Standard open source risks apply.
Active areas of work
Active development on Go port completion and feature parity with C version. Workflow files indicate ongoing testing (go.yml), release automation (.goreleaser.yml), and documentation generation (.readthedocs.yaml). Experiments directory suggests active work on CLI parsing and performance optimization (profiling README mentioned).
🚀Get running
git clone https://github.com/johnkerl/miller.git
cd miller
make # uses Makefile (visible in file list)

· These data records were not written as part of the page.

theorem State.addGradient_agree {L s0 s t' step row g} (hL : [.regs, .emb] ⊆ L) (h : Agree L s0 s) : Agree L s0 (State.addGradient s t' step row g).1 := by
  unfold State.addGradient
  try dsimp only
  split
  · refine State.setTab_agree (sub hL (by decide)) ?_
    exact h
  · refine Agree.iteFst ?_ ?_
    · refine State.bump_agree (sub hL (by decide)) ?_
      refine State.setTab_agree (sub hL (by decide)) ?_
      exact h
    · refine State.setTab_agree (sub hL (by decide)) ?_
      exact h

theorem State.gradientRow_agree {L s0 s src t' step row g} (hL : [.regs, .fabric, .emb] ⊆ L) (h : Agree L s0 s) : Agree L s0 (State.gradientRow s src t' step row g) := by
  unfold State.gradientRow
  refine Agree.ite ?_ ?_
  · exact h
  · refine Agree.ite ?_ ?_
    · refine State.addGradient_agree (sub hL (by decide)) ?_
      exact h
    · refine State.send_agree (sub hL (by decide)) ?_
      refine State.addGradient_agree (sub hL (by decide)) ?_
      exact h

theorem State.takeEmbUpdate_agree {L s0 s d r} (hL : [.regs, .linkOut, .mem, .rings, .sched, .pages, .ras, .fabric, .flash, .link, .emb, .nb] ⊆ L) (h : Agree L s0 s) : Agree L s0 (State.takeEmbUpdate s d r) := by
  unfold State.takeEmbUpdate
  try dsimp only
  split
  · refine State.postRecord_agree (sub hL (by decide)) ?_
    refine State.countEnd_agree (sub hL (by decide)) ?_
    refine State.takeHead_agree (sub hL (by decide)) ?_
    exact h
  · refine Agree.ite ?_ ?_
    · refine State.postRecord_agree (sub hL (by decide)) ?_
      refine State.countEnd_agree (sub hL (by decide)) ?_
      refine Agree.foldFst ?_ ?_
      · intro t1 x1 h1
        refine Agree.iteFst ?_ ?_
        · refine State.addGradient_agree (sub hL (by decide)) ?_
          exact h1
        · refine Agree.iteFst ?_ ?_
          · exact h1
          · refine State.send_agree (sub hL (by decide)) ?_
            exact h1
      · refine State.takeHead_agree (sub hL (by decide)) ?_
        exact h
    · refine Agree.ite ?_ ?_
      · refine State.doomJob_agree (sub hL (by decide)) ?_
        refine State.addJob_agree (sub hL (by decide)) ?_
        refine Agree.foldFst ?_ ?_
        · intro t2 x2 h2
          refine Agree.iteFst ?_ ?_
          · refine State.addGradient_agree (sub hL (by decide)) ?_
            exact h2
          · refine Agree.iteFst ?_ ?_
            · exact h2
            · refine State.send_agree (sub hL (by decide)) ?_
              exact h2
        · refine State.takeHead_agree (sub hL (by decide)) ?_
          exact h
      · refine State.addJob_agree (sub hL (by decide)) ?_
        refine Agree.foldFst ?_ ?_
        · intro t3 x3 h3
          refine Agree.iteFst ?_ ?_
          · refine State.addGradient_agree (sub hL (by decide)) ?_
            exact h3
          · refine Agree.iteFst ?_ ?_
            · exact h3
            · refine State.send_agree (sub hL (by decide)) ?_
              exact h3
        · refine State.takeHead_agree (sub hL (by decide)) ?_
          exact h

theorem State.endEmbUpdate_agree {L s0 s j u st} (hL : [.regs, .linkOut, .mem, .rings, .sched, .pages, .ras, .flash, .link, .nb] ⊆ L) (h : Agree L s0 s) : Agree L s0 (State.endEmbUpdate s j u st) := by
  unfold State.endEmbUpdate
  refine State.dropJob_agree (sub hL (by decide)) ?_
  refine State.postRecord_agree (sub hL (by decide)) ?_
  refine State.countEnd_agree (sub hL (by decide)) ?_
  exact h

theorem State.settleUpdates_agree {L s0 s} (hL : [.regs, .linkOut, .mem, .rings, .sched, .pages, .ras, .flash, .link, .nb] ⊆ L) (h : Agree L s0 s) : Agree L s0 (State.settleUpdates s) := by
  unfold State.settleUpdates
  refine Agree.fold ?_ ?_
  · intro t1 x1 h1
    show Agree L s0 _
    split
    · refine Agree.ite ?_ ?_
      · refine State.endEmbUpdate_agree (sub hL (by decide)) ?_
        exact h1
      · refine State.putJob_agree (sub hL (by decide)) ?_
        exact h1
    · exact h1
  · exact h

theorem State.dropReport_agree {L s0 s t' step} (hL : [.sched] ⊆ L) (h : Agree L s0 s) : Agree L s0 (State.dropReport s t' step) := by
  unfold State.dropReport
  split
  · split
    · refine State.putJob_agree (sub hL (by decide)) ?_
      exact h
    · exact h
  · exact h

theorem State.takeStepClose_agree {L s0 s d r} (hL : [.freshCount, .regs, .linkOut, .mem, .rings, .sched, .pages, .ras, .flash, .link, .nb] ⊆ L) (h : Agree L s0 s) : Agree L s0 (State.takeStepClose s d r) := by
  unfold State.takeStepClose
  try dsimp only
  split
  · refine State.postRecord_agree (sub hL (by decide)) ?_
    refine State.countEnd_agree (sub hL (by decide)) ?_
    refine State.fresh_agree (sub hL (by decide)) ?_
    refine State.takeHead_agree (sub hL (by decide)) ?_
    exact h
  · refine State.addJob_agree (sub hL (by decide)) ?_
    refine Agree.ite ?_ ?_
    · refine State.setFld_agree (sub hL (by decide)) ?_
      refine State.takeHead_agree (sub hL (by decide)) ?_
      exact h
    · refine State.takeHead_agree (sub hL (by decide)) ?_
      exact h

theorem State.closeStep_agree {L s0 s j c} (hL : [.freshCount, .regs, .linkOut, .mem, .rings, .sched, .pages, .ras, .flash, .link, .emb, .nb] ⊆ L) (h : Agree L s0 s) : Agree L s0 (State.closeStep s j c) := by
  unfold State.closeStep
  refine Agree.ite ?_ ?_
  · refine State.dropJob_agree (sub hL (by decide)) ?_
    refine State.postRecord_agree (sub hL (by decide)) ?_
    refine State.countEnd_agree (sub hL (by decide)) ?_
    refine State.fresh_agree (sub hL (by decide)) ?_
    exact h
  · refine State.setTab_agree (sub hL (by decide)) ?_
    exact h

theorem State.closeSteps_agree {L s0 s f} (hL : [.freshCount, .regs, .linkOut, .mem, .rings, .sched, .pages, .ras, .flash, .link, .emb, .nb] ⊆ L) (h : Agree L s0 s) : Agree L s0 (State.closeSteps s f) := by
  unfold State.closeSteps
  refine Agree.fold ?_ ?_
  · intro t1 x1 h1
    show Agree L s0 _
    split
    · refine Agree.ite ?_ ?_
      · refine State.closeStep_agree (sub hL (by decide)) ?_
        exact h1
      · exact h1
    · exact h1
  · exact h

theorem State.sealStep_agree {L s0 s t'} (hL : [.fabric, .emb] ⊆ L) (h : Agree L s0 s) : Agree L s0 (State.sealStep s t') := by
  unfold State.sealStep
  try dsimp only
  split
  · exact h
  · refine Agree.ite ?_ ?_
    · exact h
    · refine Agree.fold ?_ ?_
      · intro t1 x1 h1
        show Agree L s0 _
        refine State.send_agree (sub hL (by decide)) ?_
        exact h1
      · refine State.setTab_agree (sub hL (by decide)) ?_
        exact h

theorem State.recvSeal_agree {L s0 s src t' step} (hL : [.emb] ⊆ L) (h : Agree L s0 s) : Agree L s0 (State.recvSeal s src t' step) := by
  unfold State.recvSeal
  refine Agree.ite ?_ ?_
  · exact h
  · refine Agree.ite ?_ ?_
    · refine State.setTab_agree (sub hL (by decide)) ?_
      exact h
    · refine Agree.ite ?_ ?_
      · refine State.setTab_agree (sub hL (by decide)) ?_
        exact h
      · exact h

theorem State.applyRow_agree {L s0 s t' nb x e} (hL : [.regs, .linkOut, .mem, .pages, .ras, .flash, .link, .emb] ⊆ L) (h : Agree L s0 s) : Agree L s0 (State.applyRow s t' nb x e) := by
  unfold State.applyRow
  refine State.journal_agree (sub hL (by decide)) ?_
  refine State.bump_agree (sub hL (by decide)) ?_
  refine State.setTab_agree (sub hL (by decide)) ?_
  refine Agree.ite ?_ ?_
  · refine Agree.fold ?_ ?_
    · intro t1 x1 h1
      show Agree L s0 _
      refine State.poison_agree (sub hL (by decide)) ?_
      exact h1
    · exact h
  · refine Agree.ite ?_ ?_
    · refine State.storeNb_agree (sub hL (by decide)) ?_
      refine State.storeNb_agree (sub hL (by decide)) ?_
      exact h
    · refine State.storeNb_agree (sub hL (by decide)) ?_
      exact h

theorem State.endStep_agree {L s0 s t' x st} (hL : [.regs, .linkOut, .mem, .rings, .sched, .pages, .ras, .flash, .link, .emb, .nb] ⊆ L) (h : Agree L s0 s) : Agree L s0 (State.endStep s t' x st) := by
  unfold State.endStep
  try dsimp only
  split
  · refine State.dropJob_agree (sub hL (by decide)) ?_
    refine State.postRecord_agree (sub hL (by decide)) ?_
    refine State.countEnd_agree (sub hL (by decide)) ?_
    refine State.setTab_agree (sub hL (by decide)) ?_
    exact h
  · refine State.setTab_agree (sub hL (by decide)) ?_
    exact h

theorem State.finishStep_agree {L s0 s t'} (hL : [.regs, .linkOut, .mem, .rings, .sched, .pages, .ras, .flash, .link, .emb, .nb] ⊆ L) (h : Agree L s0 s) : Agree L s0 (State.finishStep s t') := by
  unfold State.finishStep
  split
  · refine Agree.ite ?_ ?_
    · exact h
    · refine State.endStep_agree (sub hL (by decide)) ?_
      exact h
  · exact h

theorem State.runApply_agree {L s0 s t' nb es} (hL : [.regs, .linkOut, .mem, .rings, .sched, .pages, .ras, .flash, .link, .emb, .nb] ⊆ L) (h : Agree L s0 s) : Agree L s0 (State.runApply s t' nb es) := by
  unfold State.runApply
  split
  · refine State.finishStep_agree (sub hL (by decide)) ?_
    refine Agree.fold ?_ ?_
    · intro t1 x1 h1
      show Agree L s0 _
      refine State.applyRow_agree (sub hL (by decide)) ?_
      exact h1
    · exact h
  · exact h

theorem State.putHot_agree {L s0 s t' slot row data poison} (hL : [.regs, .emb] ⊆ L) (h : Agree L s0 s) : Agree L s0 (State.putHot s t' slot row data poison) := by
  unfold State.putHot
  refine Agree.ite ?_ ?_
  · refine State.setTab_agree (sub hL (by decide)) ?_
    exact h
  · refine Agree.ite ?_ ?_
    · refine State.setTab_agree (sub hL (by decide)) ?_
      exact h
    · refine State.bump_agree (sub hL (by decide)) ?_
      exact h

theorem State.loadHot_agree {L s0 s t'} (hL : [.regs, .fabric, .emb] ⊆ L) (h : Agree L s0 s) : Agree L s0 (State.loadHot s t') := by
  unfold State.loadHot
  refine Agree.fold ?_ ?_
  · intro t1 x1 h1
    show Agree L s0 _
    refine Agree.ite ?_ ?_
    · refine State.putHot_agree (sub hL (by decide)) ?_
      exact h1
    · try dsimp only
      split
      · refine State.send_agree (sub hL (by decide)) ?_
        exact h1
      · exact h1
  · refine State.setTab_agree (sub hL (by decide)) ?_
    exact h

theorem State.takeHotSet_agree {L s0 s d r} (hL : [.regs, .linkOut, .mem, .rings, .sched, .pages, .ras, .flash, .link, .nb] ⊆ L) (h : Agree L s0 s) : Agree L s0 (State.takeHotSet s d r) := by
  unfold State.takeHotSet
  try dsimp only
  split
  · refine State.postRecord_agree (sub hL (by decide)) ?_
    refine State.countEnd_agree (sub hL (by decide)) ?_
    refine State.takeHead_agree (sub hL (by decide)) ?_
    exact h
  · refine State.addJob_agree (sub hL (by decide)) ?_
    refine State.takeHead_agree (sub hL (by decide)) ?_
    exact h

theorem State.applyHotSets_agree {L s0 s} (hL : [.regs, .linkOut, .mem, .rings, .sched, .pages, .ras, .fabric, .flash, .link, .emb, .nb] ⊆ L) (h : Agree L s0 s) : Agree L s0 (State.applyHotSets s) := by
  unfold State.applyHotSets
  refine Agree.fold ?_ ?_
  · intro t1 x1 h1
    show Agree L s0 _
    split
    · refine Agree.ite ?_ ?_
      · refine State.dropJob_agree (sub hL (by decide)) ?_
        refine State.postRecord_agree (sub hL (by decide)) ?_
        refine State.loadHot_agree (sub hL (by decide)) ?_
        refine State.setTab_agree (sub hL (by decide)) ?_
        exact h1
      · exact h1
    · exact h1
  · exact h

theorem State.refreshHot_agree {L s0 s t'} (hL : [.regs, .fabric, .emb] ⊆ L) (h : Agree L s0 s) : Agree L s0 (State.refreshHot s t') := by
  unfold State.refreshHot
  refine Agree.ite ?_ ?_
  · refine State.loadHot_agree (sub hL (by decide)) ?_
    exact h
  · exact h

theorem State.hotRowArrives_agree {L s0 s t' slot row data} (hL : [.regs, .emb] ⊆ L) (h : Agree L s0 s) : Agree L s0 (State.hotRowArrives s t' slot row data) := by
  unfold State.hotRowArrives
  refine Agree.ite ?_ ?_
  · refine State.putHot_agree (sub hL (by decide)) ?_
    exact h
  · exact h

theorem State.takeEmbVersion_agree {L s0 s d r} (hL : [.regs, .linkOut, .mem, .rings, .sched, .pages, .ras, .flash, .link, .emb, .nb] ⊆ L) (h : Agree L s0 s) : Agree L s0 (State.takeEmbVersion s d r) := by
  unfold State.takeEmbVersion
  try dsimp only
  split
  · refine State.postRecord_agree (sub hL (by decide)) ?_
    refine State.countEnd_agree (sub hL (by decide)) ?_
    refine State.takeHead_agree (sub hL (by decide)) ?_
    exact h
  · refine State.addJob_agree (sub hL (by decide)) ?_
    refine State.setTab_agree (sub hL (by decide)) ?_
    refine State.takeHead_agree (sub hL (by decide)) ?_
    exact h

theorem State.embSwaps_agree {L s0 s f} (hL : [.regs, .linkOut, .mem, .rings, .sched, .pages, .ras, .flash, .link, .emb, .nb] ⊆ L) (h : Agree L s0 s) : Agree L s0 (State.embSwaps s f) := by
  unfold State.embSwaps
  refine Agree.fold ?_ ?_
  · intro t1 x1 h1
    show Agree L s0 _
    split
    · refine Agree.ite ?_ ?_
      · refine Agree.ite ?_ ?_
        · refine State.dropJob_agree (sub hL (by decide)) ?_
          refine State.postRecord_agree (sub hL (by decide)) ?_
          refine State.countEnd_agree (sub hL (by decide)) ?_
          refine State.setTab_agree (sub hL (by decide)) ?_
          exact h1
        · refine State.dropJob_agree (sub hL (by decide)) ?_
          refine State.postRecord_agree (sub hL (by decide)) ?_
          refine State.setTab_agree (sub hL (by decide)) ?_
          exact h1
      · exact h1
    · exact h1
  · exact h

./mlr --version # verify install
Refer to README-dev.md for development setup; requires Go 1.16+ (per go.mod).
Daily commands:
cd cmd/mlr
go run main.go --version
go run main.go --csv cat < input.csv # example: cat CSV records
For production: go build -o mlr cmd/mlr/main.go produces the binary.
🗺️Map of the codebase
cmd/mlr/main.go— Entry point for the Miller CLI application; all contributors must understand how command-line arguments flow into the core processing pipelineREADME.md— Defines Miller's purpose, scope, and primary use cases; essential for understanding what problems the codebase solvesgo.mod— Specifies Go version (1.16+) and minimal external dependencies (cliparse, go-shellquote, sys); critical for build and development environment setupMakefile— Build orchestration for compilation, testing, and release artifacts; every contributor must know how to build and test locallyREADME-dev.md— Developer-focused documentation on architecture, build process, and contribution workflow; load-bearing for onboarding.github/workflows/go.yml— CI/CD pipeline that validates all commits; defines the test and build requirements every change must pass.goreleaser.yml— Release configuration for multi-platform binary distribution; critical for understanding how Miller reaches end-users
🧩Components & responsibilities
- cmd/mlr/main.go — CLI entry point; parses arguments, initial
🛠️How to make changes
Add a new data format parser
- Create a new format handler in cmd/experiments/line_parser/ following the pattern in splitter.go (
cmd/experiments/line_parser/splitter.go) - Implement record splitting logic for your format (e.g., Protocol Buffers, Avro, Parquet) (
cmd/experiments/line_parser/scanner.go) - Register format in CLI argument parsing within cmd/mlr/main.go (
cmd/mlr/main.go) - Add test fixtures to data/ directory and corresponding test cases (
data/small.csv)
Add a new transformation verb (e.g., filter, group, aggregate)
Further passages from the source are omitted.